Materials provided =>
theorem State.digitalOp_kept {W s0 a0 a1 a2 a3 a4 a5} (hW : 2147489891 &&& W = 2147489891) (h0 : Kept W s0 a0) :
    Kept W s0 (State.digitalOp a0 a1 a2 a3 a4 a5).st := by
  unfold State.digitalOp
  repeat' first
    | with_reducible assumption
    | with_reducible apply kept_ite
    | with_reducible apply kept_ite_OpOut
    | (with_reducible apply State.readTile_kept; exact mask_trans (by decide) hW)
    | (with_reducible apply State.raise_kept; exact mask_trans (by decide) hW)
    | (with_reducible apply OpOut.join_kept; exact mask_trans (by decide) hW)
    | with_reducible apply kept_foldl_OpOut
    | with_reducible intro _ _ _

theorem State.dropHold_kept {W s0 a0 a1 a2} (hW : 34359738368 &&& W = 34359738368) (h0 : Kept W s0 a0) :
    Kept W s0 (State.dropHold a0 a1 a2) := by
  unfold State.dropHold
  repeat' first
    | with_reducible assumption
    | (with_reducible apply State.setTable_kept; exact mask_trans (by decide) hW)

theorem State.encodeOut_kept {W s0 a0 a1 a2 a3 a4} (hW : 6243 &&& W = 6243) (h0 : Kept W s0 a0) :
    Kept W s0 (State.encodeOut a0 a1 a2 a3 a4).st := by
  unfold State.encodeOut
  repeat' first
    | with_reducible assumption
    | with_reducible apply kept_ite_Wr
    | (with_reducible apply State.bump_kept; exact mask_trans (by decide) hW)
    | (with_reducible apply State.write_kept; exact mask_trans (by decide) hW)

theorem State.encodeSource_kept {W s0 a0 a1 a2 a3 a4 a5} (hW : 6243 &&& W = 6243) (h0 : Kept W s0 a0) :
    Kept W s0 (State.encodeSource a0 a1 a2 a3 a4 a5).st := by
  unfold State.encodeSource
  repeat' first
    | with_reducible assumption
    | with_reducible apply kept_ite_InRd
    | (with_reducible apply State.read_kept; exact mask_trans (by decide) hW)
    | dsimp only
    | split

theorem State.inputStatus_kept {W s0 a0 a1 a2} (hW : 6243 &&& W = 6243) (h0 : Kept W s0 a0) :
    Kept W s0 (State.inputStatus a0 a1 a2).st := by
  unfold State.inputStatus
  repeat' first
    | with_reducible assumption
    | (with_reducible apply State.read_kept; exact mask_trans (by decide) hW)

theorem State.laneFound_kept {W s0 a0 a1 a2 a3 a4} (hW : 1075839075 &&& W = 1075839075) (h0 : Kept W s0 a0) :
    Kept W s0 (State.laneFound a0 a1 a2 a3 a4) := by
  unfold State.laneFound
  repeat' first
    | with_reducible assumption
    | with_reducible apply kept_ite
    | (with_reducible apply State.retireLane_kept; exact mask_trans (by decide) hW)
    | (with_reducible apply State.disableRef_kept; exact mask_trans (by decide) hW)

theorem State.lateTrouble_kept {W s0 a0 a1 a2 a3 a4} (hW : 33554432 &&& W = 33554432) (h0 : Kept W s0 a0) :
    Kept W s0 (State.lateTrouble a0 a1 a2 a3 a4) := by
  unfold State.lateTrouble
  repeat' first
    | with_reducible assumption
    | with_reducible apply kept_ite
    | (with_reducible apply State.updRun_kept; exact mask_trans (by decide) hW)
    | split

theorem State.merge_kept {W s0 a0 a1 a2 a3} (hW : 176183395 &&& W = 176183395) (h0 : Kept W s0 a0) :
    Kept W s0 (State.merge a0 a1 a2 a3) := by
  unfold State.merge
  repeat' first
    | with_reducible assumption
    | (with_reducible apply State.write_kept; exact mask_trans (by decide) hW)
    | (with_reducible apply State.settle_kept; exact mask_trans (by decide) hW)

What is needed => Start at the top line of the records and retype them all exactly.

Exercise result =>
theorem State.digitalOp_kept {W s0 a0 a1 a2 a3 a4 a5} (hW : 2147489891 &&& W = 2147489891) (h0 : Kept W s0 a0) :
    Kept W s0 (State.digitalOp a0 a1 a2 a3 a4 a5).st := by
  unfold State.digitalOp
  repeat' first
    | with_reducible assumption
    | with_reducible apply kept_ite
    | with_reducible apply kept_ite_OpOut
    | (with_reducible apply State.readTile_kept; exact mask_trans (by decide) hW)
    | (with_reducible apply State.raise_kept; exact mask_trans (by decide) hW)
    | (with_reducible apply OpOut.join_kept; exact mask_trans (by decide) hW)
    | with_reducible apply kept_foldl_OpOut
    | with_reducible intro _ _ _

theorem State.dropHold_kept {W s0 a0 a1 a2} (hW : 34359738368 &&& W = 34359738368) (h0 : Kept W s0 a0) :
    Kept W s0 (State.dropHold a0 a1 a2) := by
  unfold State.dropHold
  repeat' first
    | with_reducible assumption
    | (with_reducible apply State.setTable_kept; exact mask_trans (by decide) hW)

theorem State.encodeOut_kept {W s0 a0 a1 a2 a3 a4} (hW : 6243 &&& W = 6243) (h0 : Kept W s0 a0) :
    Kept W s0 (State.encodeOut a0 a1 a2 a3 a4).st := by
  unfold State.encodeOut
  repeat' first
    | with_reducible assumption
    | with_reducible apply kept_ite_Wr
    | (with_reducible apply State.bump_kept; exact mask_trans (by decide) hW)
    | (with_reducible apply State.write_kept; exact mask_trans (by decide) hW)

theorem State.encodeSource_kept {W s0 a0 a1 a2 a3 a4 a5} (hW : 6243 &&& W = 6243) (h0 : Kept W s0 a0) :
    Kept W s0 (State.encodeSource a0 a1 a2 a3 a4 a5).st := by
  unfold State.encodeSource
  repeat' first
    | with_reducible assumption
    | with_reducible apply kept_ite_InRd
    | (with_reducible apply State.read_kept; exact mask_trans (by decide) hW)
    | dsimp only
    | split

theorem State.inputStatus_kept {W s0 a0 a1 a2} (hW : 6243 &&& W = 6243) (h0 : Kept W s0 a0) :
    Kept W s0 (State.inputStatus a0 a1 a2).st := by
  unfold State.inputStatus
  repeat' first
    | with_reducible assumption
    | (with_reducible apply State.read_kept; exact mask_trans (by decide) hW)

theorem State.laneFound_kept {W s0 a0 a1 a2 a3 a4} (hW : 1075839075 &&& W = 1075839075) (h0 : Kept W s0 a0) :
    Kept W s0 (State.laneFound a0 a1 a2 a3 a4) := by
  unfold State.laneFound
  repeat' first
    | with_reducible assumption
    | with_reducible apply kept_ite
    | (with_reducible apply State.retireLane_kept; exact mask_trans (by decide) hW)
    | (with_reducible apply State.disableRef_kept; exact mask_trans (by decide) hW)

theorem State.lateTrouble_kept {W s0 a0 a1 a2 a3 a4} (hW : 33554432 &&& W = 33554432) (h0 : Kept W s0 a0) :
    Kept W s0 (State.lateTrouble a0 a1 a2 a3 a4) := by
  unfold State.lateTrouble
  repeat' first
    | with_reducible assumption
    | with_reducible apply kept_ite
    | (with_reducible apply State.updRun_kept; exact mask_trans (by decide) hW)
    | split

theorem State.merge_kept {W s0 a0 a1 a2 a3} (hW : 176183395 &&& W = 176183395) (h0 : Kept W s0 a0) :
    Kept W s0 (State.merge a0 a1 a2 a3) := by
  unfold State.merge
  repeat' first
    | with_reducible assumption
    | (with_reducible apply State.write_kept; exact mask_trans (by decide) hW)
    | (with_reducible apply State.settle_kept; exact mask_trans (by decide) hW)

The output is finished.